Rojava between the hammer and the anvil 

On Saturday 15 February, Turkish-backed forces in northeastern Syria killed journalist Egîd Roj. This was exactly a year after the drone strike in which two journalists were murdered in Rojava last year.

The date also marked 26 years of the imprisonment of Kurdish leader Abdullah Ocalan, with a general strike taking place in the region. 

With Assad’s removal two months ago, Syria’s conflict entered a new phase and a clear resolution appears to be distant. The ex-jihadist HTS controls Damascus and most of the state apparatus. Various minorities in Syria are slowly being bent to the authority of the new regime, as international support comes in to stabilise the new government. Meanwhile in the north a front is being fought between the Turkish proxy Syrian National Army (SNA), supported by Turkish artillery, aircraft and drones, and the the Syrian Democratic Forces, a multi-ethnic but predominantly Kurdish military which has NATO backing—but perhaps not for long.

Lately, the SNA and Turkey have sought to deprive key Rojavan strongholds of water. The attacks on Şiyûxa Jorîn’s water facility on 2 February have left two hundred thousand people at grave risk. The motive was to paralyse the city of Kobane, which made waves around 2015 as the symbolic stronghold of Kurdish fighters who defeated ISIS while creating for themselves a model of governance based on confederation, gender equality and multiculturalism. 

Thousands of civilians have also flocked to Tishrin Dam to protect it from Turkish air strikes and hold vigils against SNA and Turkish war crimes. Several people have been killed in drone strikes during this campaign. The dam is being targeted with the intent of flooding the land in the Euphrates Canton, forcing the Kurds and others who live there to flee in what amounts to ethnic cleansing.

Given that the US and Turkey remain NATO allies, an ongoing proxy war is unlikely. Instead, the region could possibly face long-term partition between these two factions, with a new regime attempting to navigate a fragile balance between Turkish, Saudi, and Western interests. In the worse but more likely scenario, Trump will push to withdraw support from the SDF. The people of Rojava will be forced to accept integration into a new Syrian state under the rule of an Islamist force, or face annihilation under the bombs of the Turkish army. Either way, the pressure on the Kurdish-led forces to abandon their revolutionary aspirations will only grow.

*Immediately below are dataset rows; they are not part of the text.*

/-- The fold of a reduction over codes in ascending index (R193). -/
def reduceCodes (efd efa : Nat) (fl : Word → Word → FRes) (int : Int → Int → Int) (cs : List Nat) : Nat :=
  if efFloat efd then
    match cs.map (fun c => toF32 (decodeElem efa c)) with
    | [] => 0
    | v :: vs => (narrowElem efd false (decode32 (vs.foldl (fun s x => (fl s x).1) v))).1
  else
    match cs.map (signedOf (efWidth efa)) with
    | [] => 0
    | v :: vs => intCode efd (clampInt (vs.foldl int v) (efMin efd) (efMax efd))

/-- A row of the destination of `tred` (R193). -/
def workReduce (s : State) (e : Env) (j : Job) (r : Nat) (axis : Bool) (fl : Word → Word → FRes)
    (int : Int → Int → Int) : Ran :=
  let d := j.h 0
  let a := j.h 1
  (if axis then j.codes s e 1 a.whole else j.row s e 1 r).ran fun s f =>
    .ok (putCodes s e d.grid (rowWith d r (fun c =>
      reduceCodes d.ef a.ef fl int
        (if axis then (List.range a.rows).map (fun i => f i c) else (List.range a.cols).map (fun i => f r i))))) 0

/-- A row of the destination of `ttr` (R194): a column of the source. -/
def workTranspose (s : State) (e : Env) (j : Job) (r : Nat) : Ran :=
  let d := j.h 0
  (j.codes s e 1 ⟨0, r, (j.h 1).rows, 1⟩).ran fun s f => .ok (putCodes s e d.grid (rowWith d r (fun c => f c r))) 0

/-! Block-plane form in storage (R204). -/

/-- A trit from its code (R157). -/
def tritOf (c : Nat) : Int := if c = 1 then 1 else if c = 3 then -1 else 0

/-- The code of a trit. -/
def codeOfTrit (t : Int) : Nat := if t = 1 then 1 else if t = -1 then 3 else 0

/-- A plane-operand block at a byte offset of storage. -/
def planeAt (m : Memory) (slot : DWord) (off : Nat) : Block :=
  let p := slotP slot
  let ef := (Memory.read m off).toNat
  if slotEF slot = 13 then ⟨ef, (List.range 32).map (fun i => tritOf (getBits m (8 * (off + 1) + 2 * i) 2))⟩
  else
    let plane (k : Nat) : Nat := Memory.readN m (off + 1 + 4 * k) 4
    ⟨ef, (List.range 32).map (fun i =>
      signedOf p ((List.range p).foldl (fun r k => if (plane k).testBit i then r + 2 ^ k else r) 0))⟩

/-- A word-operand block at a byte offset of storage. -/
def wordAt (m : Memory) (slot : DWord) (off : Nat) : Block :=
  let w := wordW (slotP slot)
  ⟨(Memory.read m off).toNat, (List.range 32).map (fun i => signedOf w (getBits m (8 * (off + 1) + w * i) w))⟩

/-- The bytes of a plane-operand block. -/
def planeOut (slot : DWord) (b : Block) : List Nat :=
  if slotEF slot = 13 then
    b.ef :: (List.range 8).map (fun k => (List.range 4).foldl (fun r i => r + codeOfTrit (b.q.getD (4 * k + i) 0) * 4 ^ i) 0)
  else
    let word (k : Nat) : Nat := (List.range 32).foldl (fun r i =>
      if (codeOf (slotP slot) (b.q.getD i 0)).testBit k then r + 2 ^ i else r) 0
    b.ef :: (List.range (4 * slotP slot)).map (fun i => word (i / 4) / 256 ^ (i % 4) % 256)

/-- The bytes of a word-operand block. -/
def wordOut (slot : DWord) (b : Block) : List Nat :=
  let w := wordW (slotP slot)
  let n := (List.range 32).foldl (fun r i => r + codeOf w (b.q.getD i 0) * 2 ^ (w * i)) 0
  b.ef :: (List.range (4 * w)).map (fun i => n / 256 ^ i % 256)

/-- A line of `mplane` (R209): blocks run along rows for layout 1 and along columns for layout 2. -/
def workPlane (s : State) (e : Env) (j : Job) (n : Nat) (fs : Nat) : Ran :=
  let slot := e.la.fs fs
  let d := j.h 0
  let a := j.h 1
  let x := j.h 2
  let scaled := slotSF slot != 0
  let ef := slotEF slot
  let bs := slotBS slot
  let rowsLay := d.lay == 1
  let line (h : Handle) : Rect := if rowsLay then ⟨n, 0, 1, h.cols⟩ else ⟨0, n, h.rows, 1⟩
  (j.codes s e 1 (line a)).ran fun s f =>
  (if scaled then j.codes s e 2 (line x) else .ok s (fun _ _ => 0)).ran fun s fsc =>
    -- element k of the line, and its scale code
    let len := if rowsLay then a.cols else a.rows
    let elem (k : Nat) : Nat := if rowsLay then f n k else f k n
    let sc (k : Nat) : Nat := if rowsLay then fsc n (k / bs) else fsc (k / bs) n
    let val (k : Nat) : Val :=
      if len ≤ k then .fin false 0 0
      else if scaled then scaleVal (decodeElem ef (elem k)) (decodeElem (scaleEF (slotSF slot)) (sc k))
      else decodeElem ef (elem k)
    let block (b : Nat) : Block × BitVec 4 :=
      let ks := (List.range 32).map (fun i => 32 * b + i)
      let r := toBlock slot (ks.map val) (ks.map (fun k => if len ≤ k then 0 else tritOf (elem k))) (sc (32 * b))
      (r.1, r.2 ||| if ef == 13 && ks.any (fun k => k < len && elem k == 2) then sDW else 0)
    let nb := (len + 31) / 32
    let size := if rowsLay then planeBytes slot else wordBytes slot
    let at_ (b : Nat) : Nat := (if rowsLay then n * nb + b else b * a.cols + n) * size
    let bytes (b : Nat) (x : Block) : List (Nat × Nat × Nat) :=
      let bs := if rowsLay then planeOut slot x else wordOut slot x
      (List.range bs.length).map (fun i => (0, at_ b + i, bs.getD i 0))
    let blocks := (List.range nb).map (fun b => (b, block b))
    .ok (putCodes s e d.flat (blocks.flatMap (fun x => bytes x.1 x.2.1))) (blocks.foldl (fun r x => r ||| x.2.2) 0)

/-! Accumulators and products (R205, R210 to R213, R220, R223). -/

/-- A cell of an accumulator. -/
def Tile.cell (t : Tile) (r c : Nat) : Word := findD t.cells (256 * r + c) 0

/-- Cells of an accumulator written. -/
def setCells (s : State) (e : Env) (uid : Nat) (ws : List (Nat × Nat × Word)) (asat : Bool → Bool) : State :=
  let k := s.core (tCore e.t)
  s.setCore (tCore e.t) { k with tiles := adjust k.tiles uid (fun t => { t with
    cells := ws.foldl (fun m w => putD 0 m (256 * w.1 + w.2.1) w.2.2) t.cells, asat := asat t.asat }) }

/-- Width of the array in columns (R220). -/
def arrayWidth (k : Core) : Nat := 256 - 64 * popNat 4 k.fenced.toNat

/-- The part of a product that the array performs (R210 to R212): rows and columns of the accumulator, positions. -/
structure Span where
  rows : Nat
  cols : Nat
  len  : Nat
  deriving DecidableEq, Repr

/-- The span of a product: the whole of its operands, or the trimmed shape of a piece. -/
def Job.span (j : Job) : Span :=
  match j.cmd with
  | .gmm _ _ _ _ _ =>
    let p := j.cap 0
    if pcStop p then ⟨0, 0, 0⟩
    else ⟨min (bits (j.cap 1) 0 32 - 256 * pcTr p) (j.h 0).rows, min (bits (j.cap 1) 32 32 - 256 * pcTc p) (j.h 0).cols,
      pieceSpan p (j.cap 2).toNat⟩
  | _ => ⟨(j.h 0).rows, (j.h 0).cols, (j.h 1).cols⟩

/-- Chunks of a pass of a product, and its passes under the width that it counts by (R220). -/
def Job.chunks (j : Job) : Nat := (j.span.len + 31) / 32
def Job.passes (j : Job) : Nat := ((j.h 0).cols + j.width - 1) / max 1 j.width

/-- A cell after one chunk of `n` positions (R166, R168): the value and whether a clamp changed it. -/
def chunkStep (i32 : Bool) (n : Nat) (ua ub : Block → Int) (a b : Block) (acc : Word) : Word × Bool :=
  let x := dot (a.q.take n) (b.q.take n)
  if i32 then accI32 acc x else (accF32 acc (a.special || b.special) x (ua a + ub b), false)

/-- One chunk of one pass of a product (R210): `ma` and `mb` are the masks of R211. -/
def productPart (s : State) (e : Env) (j : Job) (i : Nat) (ma : Nat → Int → Int) (mb : Nat → Bool) : State :=
  let c := j.h 0
  let a := j.h 1
  let b := j.h 2
  let sp := j.span
  let sa := e.planeSlot a
  let sb := e.planeSlot b
  let k := s.core (tCore e.t)
  let acc := tileOf k c.uid
  let ch := i % j.chunks
  let ablk (r : Nat) : Block :=
    let x := planeAt (tileOf k a.uid).bytes sa ((r * ((a.cols + 31) / 32) + ch) * planeBytes sa)
    ⟨x.ef, (List.range 32).map (fun i => ma (32 * ch + i) (x.q.getD i 0))⟩
  let bblk (col : Nat) : Block :=
    let x := wordAt (tileOf k b.uid).bytes sb ((ch * b.cols + col) * wordBytes sb)
    ⟨x.ef, (List.range 32).map (fun i => if mb (32 * ch + i) then x.q.getD i 0 else 0)⟩
  let ua (x : Block) : Int := unitExp (slotEF sa == 13) (slotP sa) x.ef
  let ub (x : Block) : Int := unitExp false (slotP sb) x.ef
  let bs := ((List.range sp.cols).filter (fun col => col / max 1 j.width == i / j.chunks)).map (fun col => (col, bblk col))
  let res := (ownRows (tLane j.thread) sp.rows).flatMap (fun r =>
    let x := ablk r
    bs.map (fun y => (r, y.1, chunkStep (c.ef == 14) (sp.len - 32 * ch) ua ub x y.2 (acc.cell r y.1))))
  setCells s e c.uid (res.map (fun x => (x.1, x.2.1, x.2.2.1))) (fun z => z || res.any (fun x => x.2.2.2))

/-- A chunk of `mma` (R210) or of `gmm` (R212). -/
def workMma (s : State) (e : Env) (j : Job) (i : Nat) : Ran := .ok (productPart s e j i (fun _ q => q) (fun _ => true)) 0

/-- A chunk of `mmas` (R211). -/
def workMmas (s : State) (e : Env) (j : Job) (i : Nat) : Ran :=
  let slot := e.planeSlot (j.h 1)
  let ch := i % j.chunks
  (j.codes s e 3 ⟨0, 32 * ch, 1, min 32 ((j.h 1).cols - 32 * ch)⟩).ran fun s fa =>
  (j.codes s e 4 ⟨0, ch, 1, 1⟩).ran fun s fb =>
    let ma (k : Nat) (q : Int) : Int :=
      if slotEF slot == 13 then (if (fa 0 k).testBit 0 then q else 0)
      else signedOf (slotP slot) (codeOf (slotP slot) q &&& fa 0 k)
    .ok (productPart s e j i ma (fun k => (fb 0 ch).testBit (k % 32))) 0

/-- The cells of a lane's rows zeroed, and ASAT cleared (R213). -/
def zeroRows (s : State) (e : Env) (j : Job) (h : Handle) : State :=
  setCells s e h.uid ((ownRows (tLane j.thread) h.rows).flatMap (fun r => (List.range h.cols).map (fun c => (r, c, 0))))
    (fun _ => false)

/-- `mzero` (R213). -/
def workMzero (s : State) (e : Env) (j : Job) : Ran := .ok (zeroRows s e j (j.h 0)) 0

/-! Drains (R214, R216 to R219). -/

/-- The accumulator value of a cell. -/
def accVal (i32 : Bool) (x : Word) : Val := if i32 then Val.ofInt x.toInt else decode32 x

/-- What the epilogue processor knows of the row that it works on (R216): the job's destination slot, the origin in
the destination, the row of the accumulator and its columns. -/
structure EpRow where
  slot : DWord
  row0 : Nat
  col0 : Nat
  r    : Nat
  cols : Nat

/-- The registers e0 to e3 of every column. -/
abbrev EpRegs := List (List Word)

/-- A register of a column. -/
def EpRegs.get (x : EpRegs) (c i : Nat) : Word := (x.getD c []).getD i 0

/-- The rectangle of its handle that a word reads for the row (R217). -/
def EpRow.rect (x : EpRow) (w : Word) : Rect :=
  if epEop w == 9 then ⟨x.row0 + x.r, x.col0, 1, x.cols⟩ else if epAx w then ⟨x.r, 0, 1, 1⟩ else ⟨0, 0, 1, x.cols⟩

/-- The registers after a word, from the codes of its handle (R216, R217). -/
def epRegs (e : Env) (x : EpRow) (w : Word) (ef : Nat) (f : Codes) (regs : EpRegs) : EpRegs :=
  let each (g : Nat → Word → Word) : EpRegs :=
    (List.range x.cols).map (fun c => (regs.getD c []).set (epD w) (g c (regs.get c (epA w))))
  let s (c : Nat) : Val :=
    let code := if epEop w == 9 then f (x.row0 + x.r) (x.col0 + c) else if epAx w then f x.r 0 else f 0 c
    decode32 (toF32 (decodeElem ef code))
  match epEop w with
  | 1 => each (fun c a => emulOp a (s c))
  | 2 => each (fun c a => eaddOp a (s c))
  | 3 => each (fun c a => eaddOp a (decode32 (regs.get c (epB w))))
  | 4 => each (fun c a => emulOp a (decode32 (regs.get c (epB w))))
  | 5 => each (fun _ a => eactOp (epSel w) a)
  | 6 => each (fun _ a => eclampOp a (epLo w) (epHi w))
  | 7 => each (fun _ a => ecvtOp (e.la.fs (epFs w)) a)
  | 9 => each (fun c a => eaddOp a (s c))
  | _ => regs

/-- `emxq` on the row (R219): the scale codes by column block, and the registers. -/
def epScale (e : Env) (x : EpRow) (w : Word) (regs : EpRegs) : List Nat × EpRegs :=
  let fs := e.la.fs (epFs w)
  let bs := slotBS fs
  let blk (b : Nat) : Nat × List Word :=
    emxqBlock (slotEF fs) (((List.range x.cols).filter (fun c => c / bs == b)).map (fun c => regs.get c (epA w)))
  ((List.range ((x.cols + bs - 1) / bs)).map (fun b => (blk b).1),
    (List.range x.cols).map (fun c => (regs.getD c []).set (epD w) ((blk (c / bs)).2.getD (c % bs) 0)))

/-- One word on the row: what it reads, writes and leaves in the registers. `i` is the index of its handle among those
named. -/
def epWord (s : State) (e : Env) (j : Job) (x : EpRow) (w : Word) (i : Nat) (regs : EpRegs) : Got EpRegs :=
  let h := j.h (2 + i)
  if epEop w == 8 then
    let r := epScale e x w regs
    let b0 := x.col0 / slotBS (e.la.fs (epFs w))
    .ok (putCodes s e h.grid (r.1.zipIdx.map (fun p => (x.row0 + x.r, b0 + p.2, p.1)))) r.2
  else if epEop w == 10 then
    .ok (putCodes s e (j.h 0).grid ((List.range x.cols).map (fun c => (x.row0 + x.r, x.col0 + c,
      drainElem (slotEF x.slot) (slotSat x.slot) (slotNanp x.slot) (decode32 (regs.get c (epA w))))))) regs
  else if epUsesH w then (j.codes s e (2 + i) (x.rect w)).andThen fun s f => .ok s (epRegs e x w h.ef f regs)
  else .ok s (epRegs e x w 0 (fun _ _ => 0) regs)

/-- The words of a program up to its end on the row, one after the other (R216). -/
def epRun (e : Env) (j : Job) (x : EpRow) : List Word → Nat → State → EpRegs → Got EpRegs
  | [], _, s, regs => .ok s regs
  | w :: ws, i, s, regs =>
    if w == 0 then .ok s regs
    else (epWord s e j x w i regs).andThen fun s regs => epRun e j x ws (if epUsesH w then i + 1 else i) s regs

/-- A row of `mdrain` (R214), plainly or through a program. -/
def workDrain (s : State) (e : Env) (j : Job) (i fs : Nat) (en : Bool) (prg : Nat) : Ran :=
  let a := j.h 1
  let slot := e.la.fs fs
  let o := (j.cap 0).setWidth 32
  let k := s.core (tCore e.t)
  let acc := tileOf k a.uid
  let r := (ownRows (tLane j.thread) a.rows).getD i 0
  let i32 := a.ef == 14
  if !en then
    .ok (putCodes s e (j.h 0).grid ((List.range a.cols).map (fun c => (coordRow o + r, coordCol o + c,
      drainElem (slotEF slot) (slotSat slot) (slotNanp slot) (accVal i32 (acc.cell r c)))))) 0
  else
    let start : EpRegs := (List.range a.cols).map (fun c =>
      [if i32 then toF32 (accVal true (acc.cell r c)) else acc.cell r c, 0, 0, 0])
    (epRun e j ⟨slot, coordRow o, coordCol o, r, a.cols⟩ (k.prog prg).words 0 s start).ran fun s _ => .ok s 0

Negotiations between Damascus and SDF continue, but no agreement seems within reach. In the background, however, there have been diplomatic efforts to resolve the decades long Turkey-PKK conflict. A proposal for the release of PKK founder Ocalan and a $14 billion development plan for Kurdish regions have been widely promoted in Turkey, in exchange for PKK disarmament within Turkey’s borders. However, trust issues persist, especially with ongoing Turkish military strikes against Kurdish positions in Iraq and sweeping arrests of Kurdish activists in Turkey. 

Ocalan has undergone a significant ideological evolution during his 26 years in solitary confinement, shifting from Marxist-Leninist militancy to advocating for dialogue and grassroots democracy in the struggle for Kurdish self-determination. His encounter with Murray Bookchin’s ideas led him to develop a theory which emphasises participatory governance, feminism, and minority rights. 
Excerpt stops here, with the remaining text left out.